Within the listing below, count the lines that have the string "while". Answer with that number only.

------------------------------------

/-- 70_reset_and_hazards.md section 3: a register written by one instruction, the carry in register 15 among them, is seen by the
very next: `ADD VX, VY` and then `ADD VZ, VF` adds the first one's carry to register Z. -/
def Obligations.TheNextInstructionSeesTheCarry : Prop :=
  ∀ (x y z : RegIdx) (s : State), s.runState = .running → s.pc.toNat + 3 ≤ 0xFFF → z ≠ x → z ≠ 15 →
    s.mem.readWord s.pc.toNat = encode (.add x y) → s.mem.readWord (s.pc.toNat + 2) = encode (.add z 15) →
    ∃ t u, step s = .next t ∧ step t = .next u ∧
      (u.readReg z).toNat =
        ((s.readReg z).toNat + (if 255 < (s.readReg x).toNat + (s.readReg y).toNat then 1 else 0)) % 256

/-! ### Encoding -/

/-- R61: the four fields of an opcode, each 0 to 15, and that they reconstruct it. -/
def Obligations.FourNibblesReconstructTheOpcode : Prop :=
  ∀ v : Opcode,
    (fieldC v).toNat = (v.toNat >>> 12) &&& 0xF ∧ (fieldX v).toNat = (v.toNat >>> 8) &&& 0xF ∧
    (fieldY v).toNat = (v.toNat >>> 4) &&& 0xF ∧ (fieldD v).toNat = v.toNat &&& 0xF ∧
    (fieldC v).toNat ≤ 15 ∧ (fieldX v).toNat ≤ 15 ∧ (fieldY v).toNat ≤ 15 ∧ (fieldD v).toNat ≤ 15 ∧
    v = fieldC v ++ fieldX v ++ fieldY v ++ fieldD v ∧
    v.toNat = ((fieldC v).toNat <<< 12 ||| (fieldX v).toNat <<< 8 ||| (fieldY v).toNat <<< 4 ||| (fieldD v).toNat)

/-- R64: decoding dispatches on the tuple of nibbles, every other combination is the fault, the match and mask of each row of the
opcode table say the same, and the two patterns are disjoint. -/
def Obligations.DecodingDispatchesOnTheNibbles : Prop :=
  ∀ v : Opcode,
    (decode v = .instr .halt ↔ fieldC v = 0 ∧ fieldX v = 0 ∧ fieldY v = 0 ∧ fieldD v = 0) ∧
    (decode v = .instr .halt ↔ haltRow.admits v = true) ∧ (haltRow.admits v = true ↔ v = 0x0000) ∧
    (∀ x y : RegIdx, decode v = .instr (.add x y) ↔
      fieldC v = 8 ∧ (fieldX v).toNat = x.val ∧ (fieldY v).toNat = y.val ∧ fieldD v = 4) ∧
    ((∃ x y, decode v = .instr (.add x y)) ↔ addRow.admits v = true) ∧
    (decode v = .unimplemented v ↔ haltRow.admits v = false ∧ addRow.admits v = false) ∧
    ¬(haltRow.admits v = true ∧ addRow.admits v = true)

/-- 30_encoding.md sections 4 and 6 (encoding is the inverse of decoding, and every other word is unimplemented): a word decodes to
an instruction exactly when it is that instruction's encoding, for every instruction and operand. -/
def Obligations.DecodeInvertsEncodeBothWays : Prop :=
  (∀ (v : Opcode) (i : Instr), decode v = .instr i ↔ v = encode i) ∧
  (∀ v w : Opcode, decode v = .unimplemented w ↔ w = v ∧ ∀ i : Instr, v ≠ encode i)

/-- 30_encoding.md sections 1 and 6 and 20_memory.md section 3: the same of bytes, big-endian, whatever bytes follow. -/
def Obligations.DecodeBytesInvertsEncodeBytes : Prop :=
  ∀ (bs rest : List Byte) (i : Instr), decodeBytes bs = .ok (i, rest) ↔ bs = encodeBytes i ++ rest

/-- 30_encoding.md section 4, which the spec derives as 65,536 - 1 - 256: the number of illegal words. -/
def Obligations.IllegalWordsNumber65279 : Prop :=
  (Finset.univ.filter fun n : Fin 65536 => decode (BitVec.ofFin n) = .unimplemented (BitVec.ofFin n)).card = 65279

/-- 95_test_vectors.md L2.2: a few words written out from the encoding, and what they decode to. -/
def Obligations.SampleWordsDecodeAsTheTableSays : Prop :=
  decode 0b0000000000000000 = .instr .halt ∧ decode 0b1000000000010100 = .instr (.add 0 1) ∧
  decode 0b1000111111110100 = .instr (.add 15 15) ∧ decode 0b1000001110100100 = .instr (.add 3 10) ∧
  decode 0x00E0 = .unimplemented 0x00E0 ∧ decode 0x0004 = .unimplemented 0x0004 ∧ decode 0x8015 = .unimplemented 0x8015 ∧
  decode 0x7014 = .unimplemented 0x7014 ∧ decode 0x9014 = .unimplemented 0x9014

/-! ### The host -/

/-- R130 (the spec's decisions D7, D18, D19, D20): the eight operations, each accepted only while `run_state != RUNNING`, with the
effect and the result of the table. A write is said by what every byte and every register reads as after it. -/
def Obligations.HostOperationsHaveTheirEffects : Prop :=
  (∀ (op : HostOp) (s : State), s.runState = .running → hostAct op s = .notAccepted) ∧
  (∀ s : State, s.runState ≠ .running →
    (∀ (a : Addr) (b : Byte), s.mem.wf = true → ∃ m, hostAct (.writeMem a b) s = .accepted { s with mem := m } .done ∧
      ∀ c, m.readByte c = if c = a.toNat then b else s.mem.readByte c) ∧
    (∀ a : Addr, hostAct (.readMem a) s = .accepted s (.byte (s.mem.readByte a.toNat))) ∧
    (∀ (i : RegIdx) (b : Byte), ∃ t, hostAct (.writeReg i b) s = .accepted t .done ∧
      (∀ j, t.readReg j = if j = i then b else s.readReg j) ∧ t.pc = s.pc ∧ t.mem = s.mem ∧ t.runState = s.runState ∧
      t.faultCause = s.faultCause ∧ t.faultInfo = s.faultInfo) ∧
    (∀ i : RegIdx, hostAct (.readReg i) s = .accepted s (.byte (s.readReg i))) ∧
    hostAct .readPC s = .accepted s (.pc s.pc) ∧
    hostAct .readStatus s = .accepted s (.status s.status) ∧
    hostAct .start s = .accepted (if s.runState = .faulted then s else { s with runState := .running }) .done ∧
    hostAct .reset s = .accepted State.reset .done)

/-- R131 (the spec's decision D6): Start sets `RUNNING` from `IDLE` and `HALTED` and leaves every other state as it was, so the run
goes on from the current `pc`; it has no effect in `FAULTED`. -/
def Obligations.StartResumesAtThePc : Prop :=
  (∀ s : State, s.runState = .idle ∨ s.runState = .halted →
    hostAct .start s = .accepted { s with runState := .running } .done) ∧
  (∀ s : State, s.runState = .faulted → hostAct .start s = .accepted s .done) ∧
  hostAct .start State.reset = .accepted { State.reset with runState := .running } .done ∧ State.reset.pc = 0

/-- 60_exceptions.md section 3 (the spec's decisions D6, D10): `FAULTED` is left only by reset, and until then the record is
frozen. -/
def Obligations.OnlyResetLeavesFaulted : Prop :=
  ∀ (a : Action) (s t : State), s.runState = .faulted → act a s = some t → a ≠ .host .reset →
    t.runState = .faulted ∧ t.faultCause = s.faultCause ∧ t.faultInfo = s.faultInfo ∧ t.pc = s.pc

/-- 20_memory.md sections 3 and 8: a word the host stores byte by byte, high byte first, is the word a fetch at its address reads,
and the run that Start begins sees it. -/
def Obligations.AWordTheHostStoresIsTheWordFetched : Prop :=
  ∀ (s : State) (a a' : Addr) (w : Opcode), s.mem.wf = true → s.runState = .idle ∨ s.runState = .halted →
    a'.toNat = a.toNat + 1 → s.pc.toNat = a.toNat →
    ∃ t u v, hostAct (.writeMem a (w.extractLsb' 8 8)) s = .accepted t .done ∧
      hostAct (.writeMem a' (w.extractLsb' 0 8)) t = .accepted u .done ∧ hostAct .start u = .accepted v .done ∧
      v.runState = .running ∧ fetch v = some w

/-! ### Memory -/

/-- 20_memory.md sections 1 and 8: no instruction writes memory, so a run of any length leaves every byte of it as it was.
That k steps answer a next state for every k and every state counts the steps held in a stop state, where the spec enables none: it is
the model's own reading (DEDUCED: notes/assumptions/1.md), and no rule of the spec. -/
def Obligations.NoRunChangesMemory : Prop :=
  ∀ (k : Nat) (s : State), ∃ t, runSteps k s = .next t ∧ t.mem = s.mem ∧ ∀ a, t.mem.readByte a = s.mem.readByte a

/-- The model's own representation of memory (notes/assumptions/6.md; 10_state.md section 7): two canonical memories that read alike
at the 4096 addresses are equal data, and a canonical memory holds only those addresses. -/
def Obligations.CanonicalMemoriesThatReadAlikeAreEqual : Prop :=
  (∀ m m' : Memory, m.wf = true → m'.wf = true → (∀ a, a < 4096 → m.readByte a = m'.readByte a) → m = m') ∧
  (∀ (m : Memory) (a : Nat), m.wf = true → 4096 ≤ a → m.readByte a = 0)

/-! ### Invariants and runs -/

/-- The invariant holds at reset (10_state.md sections 2, 5 and 7: the program counter and the run-state record). Its clause that
memory is canonical is the model's own form of memory (DESIGN CHOICE: notes/assumptions/6.md), which no rule of the spec gives. -/
def Obligations.ResetMeetsTheInvariant : Prop := Inv State.reset

/-- 10_state.md sections 2 and 5: a step keeps the invariant: the program counter even and at most 4096, the run-state record
coherent. Its clause that memory is canonical is the model's own form of memory (DESIGN CHOICE: notes/assumptions/6.md), which no rule
of the spec gives. -/
def Obligations.EveryStepKeepsTheInvariant : Prop :=
  ∀ s t : State, Inv s → step s = .next t → Inv t

/-- 10_state.md sections 2 and 5 and 60_exceptions.md section 6: every operation of the host keeps the invariant. Its clause that
memory is canonical is the model's own form of memory (DESIGN CHOICE: notes/assumptions/6.md), which no rule of the spec gives. -/
def Obligations.EveryHostOperationKeepsTheInvariant : Prop :=
  ∀ (op : HostOp) (s t : State) (r : HostReply), Inv s → hostAct op s = .accepted t r → Inv t

/-- 10_state.md sections 2 and 5: every state the machine can come to meets the invariant; an odd program counter, a wrapped one
and an incoherent record are unreachable. The clause that memory is canonical is the model's own form of memory (DESIGN CHOICE:
notes/assumptions/6.md), which no rule of the spec gives. -/
def Obligations.EveryReachableStateMeetsTheInvariant : Prop :=
  ∀ s : State, Reachable s → Inv s

/-- 10_state.md section 2: while a run goes on, the program counter after k steps is 2k past where it stood. -/
def Obligations.PcAfterKStepsOfARun : Prop :=
  ∀ (k : Nat) (s t : State), runSteps k s = .next t → t.runState = .running → t.pc.toNat = s.pc.toNat + 2 * k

------------------------------------

WRITTEN REPLY: 2